I just finished reading Edmund Morris' wonderful The Rise of Theodore Roosevelt, which was originally published in 1979 and won a Pulitzer. It hit my radar screen when some weeks ago I decided to join the History Book Club and choose Morris' Theodore Rex as one of my selections. After I began reading and enjoying it, I discovered that it was the second in a projected three volume series that Morris began on TR two decades ago. So I set Rex down and purchased vol 1 and drank it in. It's wonderful and now I'm a bona fide TR fan. This man was incredible. Here's a quote from Theodore Rex that quickly summarizes TR's life in terms of accomplisments:

"He had been a published author at eighteen, a husband at twenty-two, an acclaimed historian and New York State Assemblyman at twenty-three, a father and a widower at twenty-five [TR lost his first wife and mom on the same day just after his first daughter Alice was born], a ranchman at twenty-six, a candidate for Mayor of New York at twenty-seven, a husband again at twenty-eight, a Civil Service Commissioner of the United States at thirty [appointed by the President]. ...Police Commissioner of New York City at thirty-six, Assistant Secretary of the Navy at thirty-eight, Colonel of the First US Volunteer Calvary, the "Rough Riders," at thirty-nine."

TR went on to become Governor of New York at age forty, then Vice-President and then an assasin's bullet made him the youngest President ever at age forty-two (Kennedy was the youngest person *elected* President at forty-three; Clinton was forty-five when we became president).

TR spoke German and French, attended Harvard. He was an amateur boxer, a policeman, started a finance club, a stockmen's association and an extremely influential hunting-conservation society (connected with the start of both the National Zoo and of Yellowstone National Park).
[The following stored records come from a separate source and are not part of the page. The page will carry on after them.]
-- ==== Sys2Proof/Machine/Otn.lean ====
section
/-! DEFINITION. OTN processing (R317 to R359): received and transmitted frames with their overhead, defects, trail traces,
protection requests, the overhead rings, the adaptation of Ethernet clients, and link connection resize. -/

namespace Sys2Proof.Machine

/-- A layer's instance among the layers of a die: contexts, then slices. -/
def layerIdx : OtnLayer → Nat
  | .ctx o => o
  | .slice x => 512 + x
  | .group g => 560 + g

/-- A layer's key over the package. -/
def layerKey (d : Die) (l : OtnLayer) : Nat := d.code * 1024 + layerIdx l

/-- A byte of a list as a number, 0 past its end. -/
def byteAt (l : List Byte) (k : Nat) : Nat := (l.getD k 0).toNat

/-- Byte `k` of a slice's or context's TTI table: four bytes a word, the first in [7:0] (R9, R358). -/
def State.ttiByte (s : State) (f : Fld) (d : Die) (i k : Nat) : Byte :=
  BitVec.ofNat 8 (s.rd f d (i * 16 + k / 4) / 2 ^ (8 * (k % 4)))

/-- An accepted TTI written to its table (R358). -/
def State.putTti (s : State) (f : Fld) (d : Die) (i : Nat) (bytes : List Byte) : State :=
  (List.range 16).foldl (fun s w => s.wr f d (i * 16 + w) (leNat ((bytes.drop (4 * w)).take 4))) s

/-- The accepted and the expected TTI differ in what a tim_mode compares (R329, R334). -/
def State.ttiDiffers (s : State) (acc exp : Fld) (d : Die) (i mode : Nat) : Bool :=
  let differ (lo hi : Nat) : Bool := (List.range (hi - lo)).any fun w => s.rd acc d (i * 16 + lo + w) != s.rd exp d (i * 16 + lo + w)
  match mode with | 1 => differ 0 4 | 2 => differ 4 8 | 3 => differ 0 8 | _ => false

/-- One trail-trace byte of a layer; a whole multiframe that came three times in a row is accepted (R329). -/
def State.ttiFrame (s : State) (acc : Fld) (d : Die) (l : OtnLayer) (i mfas : Nat) (b : Byte) : State :=
  let key := layerKey d l
  let r := (s.ttis.find? (·.key == key)).getD ⟨key, [], [], 0⟩
  let cur := if mfas % 64 = 0 then [b] else r.cur ++ [b]
  if mfas % 64 ≠ 63 ∨ cur.length ≠ 64 then
    { s with ttis := s.ttis.filter (·.key != key) ++ [{ r with cur := if cur.length ≤ 64 then cur else [] }] }
  else
    let run := if cur = r.last then min 3 (r.run + 1) else 1
    let s : State := { s with ttis := s.ttis.filter (·.key != key) ++ [⟨key, [], cur, run⟩] }
    if run = 3 then (s.putTti acc d i cur).wr .ttiSeen d (layerIdx l) 1 else s

/-- A received PSI; one that came three times in a row is accepted (R329). -/
def State.psiFrame (s : State) (d : Die) (l : OtnLayer) (p : Psi) : State × Bool :=
  let key := layerKey d l
  let run := match s.psis.find? (·.key == key) with
    | some r => if r.last.bytes = p.bytes then min 3 (r.run + 1) else 1
    | none => 1
  ({ s with psis := s.psis.filter (·.key != key) ++ [⟨key, p, run⟩] }, run == 3)

/-- The length of a run of equal values after one more. -/
def runNext (top last run v : Nat) : Nat := if v = last then min top (run + 1) else 1

/-- A defect that is raised and cleared by a value that persists: kept until a run is long enough (R329). -/
def persist (n run : Nat) (now was : Bool) : Bool := if n ≤ run then now else was

/-- The STAT, BDI and BEI byte of TCM level L, 1 to 6, in the ODU overhead as R348 orders it (assumption 15). -/
def tcmByte : Nat → Nat
  | 1 => 22 | 2 => 19 | 3 => 16 | 4 => 12 | 5 => 9 | _ => 6

/-- BIP-8 errors of a layer's frame wait for the BEI of its next transmitted frame (R332). -/
def beiOf (errors : Nat) : Nat := min 8 errors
He climbed the Matterhorn and "became a world authority on North American mammals."

TR wrote 38 books, including his first book, The Naval War of 1812, which he published when he was 23 years old. It was instantly considered by both England and America as the definitive work on the subject and within five or six years the US govt established a requirement that every US Navy ship have at least one copy on board. Morris adds,

"Eleven years later, when Great Britain was preparing her own official history of the Royal Navy, the editors paid Theodore the unprecedented compliment of asking him to write the section of that work dealing with the War of 1812" (p. 136).

I loved this book and found much to admire in TR.
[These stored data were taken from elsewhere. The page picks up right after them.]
/-- The runs of the equaliser and the training search (R190, R195). -/
def State.eqTick (s : State) (n : Nat) (rx : RxReport) : State :=
  let d := faceOf n
  let s := s.wrs d 0 [(.errLowRun, if rx.errLow then min 512 (s.rd .errLowRun d + 1) else 0),
    (.errHighRun, if rx.errHigh then min 16 (s.rd .errHighRun d + 1) else 0)]
  let s := if rx.errHigh then s.count d 0x75 else s
  let s := match rx.training with
    | none => s.wrs d 0 [(.trainRun, 0), (.trainMiss, min 8 (s.rd .trainMiss d + 1))]
    | some p => s.wrs d 0 [(.trainMiss, 0), (.trainAt, p.toNat),
        (.trainRun, if s.rd .trainAt d = p.toNat then min 4 (s.rd .trainRun d + 1) else 1)]
  let s := if s.acq n = 7 then s.wr .crFreqOffset d 0 rx.freq.toNat else s
  s.wrs d 0 [(.cleanRun, if s.on .outlierSeen d then 0 else min 64 (s.rd .cleanRun d + 1)), (.outlierSeen, 0)]

/-- What an SF boundary brings to a carrier's receiver (R167, R175, R190, R191, R193, R195). -/
def State.rxTick (s : State) (n : Nat) (rx : RxReport) : State :=
  let d := faceOf n
  let s := if s.on .fgCal d then s else (s.losTick n rx.rms).eqTick n rx
  let s := s.wr .eqFrozen d 0 (s.rd .eqFreeze d)
  if s.on .acqRestartPend d then (((s.wr .acqRestartPend d 0 0).acqCold n).discard n).nlcUpdate n else s

/-- The nonlinear steps of an SF counted: those run, and those granted and idle (R602). -/
def State.stepTick (s : State) (d : Die) : State :=
  let a := s.rd .nlcStepsActive d
  (s.count d 0x73 a).count d 0x74 (s.rd .nlcStepsGranted d - a)

/-- OVR_SF_LATCH (R109, R116, R125, R191): the latches of a Face die at an SF boundary. `peaks` holds the greatest code
magnitude of each ADC lane over the SF, `clips` the clipped samples of each DAC lane, `rx` what the receiver measured. -/
def execOvrSfLatch (n : Fin 4) (peaks : List (Fin 129)) (clips : List (BitVec 16)) (rx : RxReport) (s : State) :
    Host.Outcome State Fault Refusal :=
  let d := faceOf n
  if !s.hasCarrier n then .next s else
  let s := (List.range 4).foldl (fun s a => s.ovrLatch d a (peaks.getD a 0).val) s
  let s := (List.range 4).foldl (fun s a =>
    let k := (clips.getD a 0).toNat
    ((s.wr .dacClipSf d a k).count d (0x50 + 4 * a) k).count d (0x51 + 4 * a) (min 1 k)) s
  .next (((s.dacTick d).stepTick d).rxTick n rx)

/-- RX_LOCK_LOST (R167, R195): los; 8 SF without the training block; an offset above 6 GHz; 16 SF above the divergence limit. -/
def execRxLockLost (n : Fin 4) (cause : LockLoss) (s : State) : Host.Outcome State Fault Refusal :=
  let d := faceOf n
  let holds : Bool := match cause with
    | .los => s.on .acqLos d
    | .training => decide (8 ≤ s.rd .trainMiss d)
    | .freq => decide (2400 < (s.rdInt .crFreqOffset d).natAbs)
    | .divergence => decide (16 ≤ s.rd .errHighRun d)
  if s.acq n = 7 ∧ holds = true then .next (s.leaveTrack n) else .next s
Two things stood out to me: 1) his activism. TR was a doer. He made things happen. 2) his joie d'vivre. One contemporary said, "The important thing to remember about TR is that he's about six years old." His favorite exclamation was "Deeeelighted." He was a commendably optimistic individual.

I recommend this book and his life as worthy of study. I'm now rejoining Theodore Rex and dreading finishing it already.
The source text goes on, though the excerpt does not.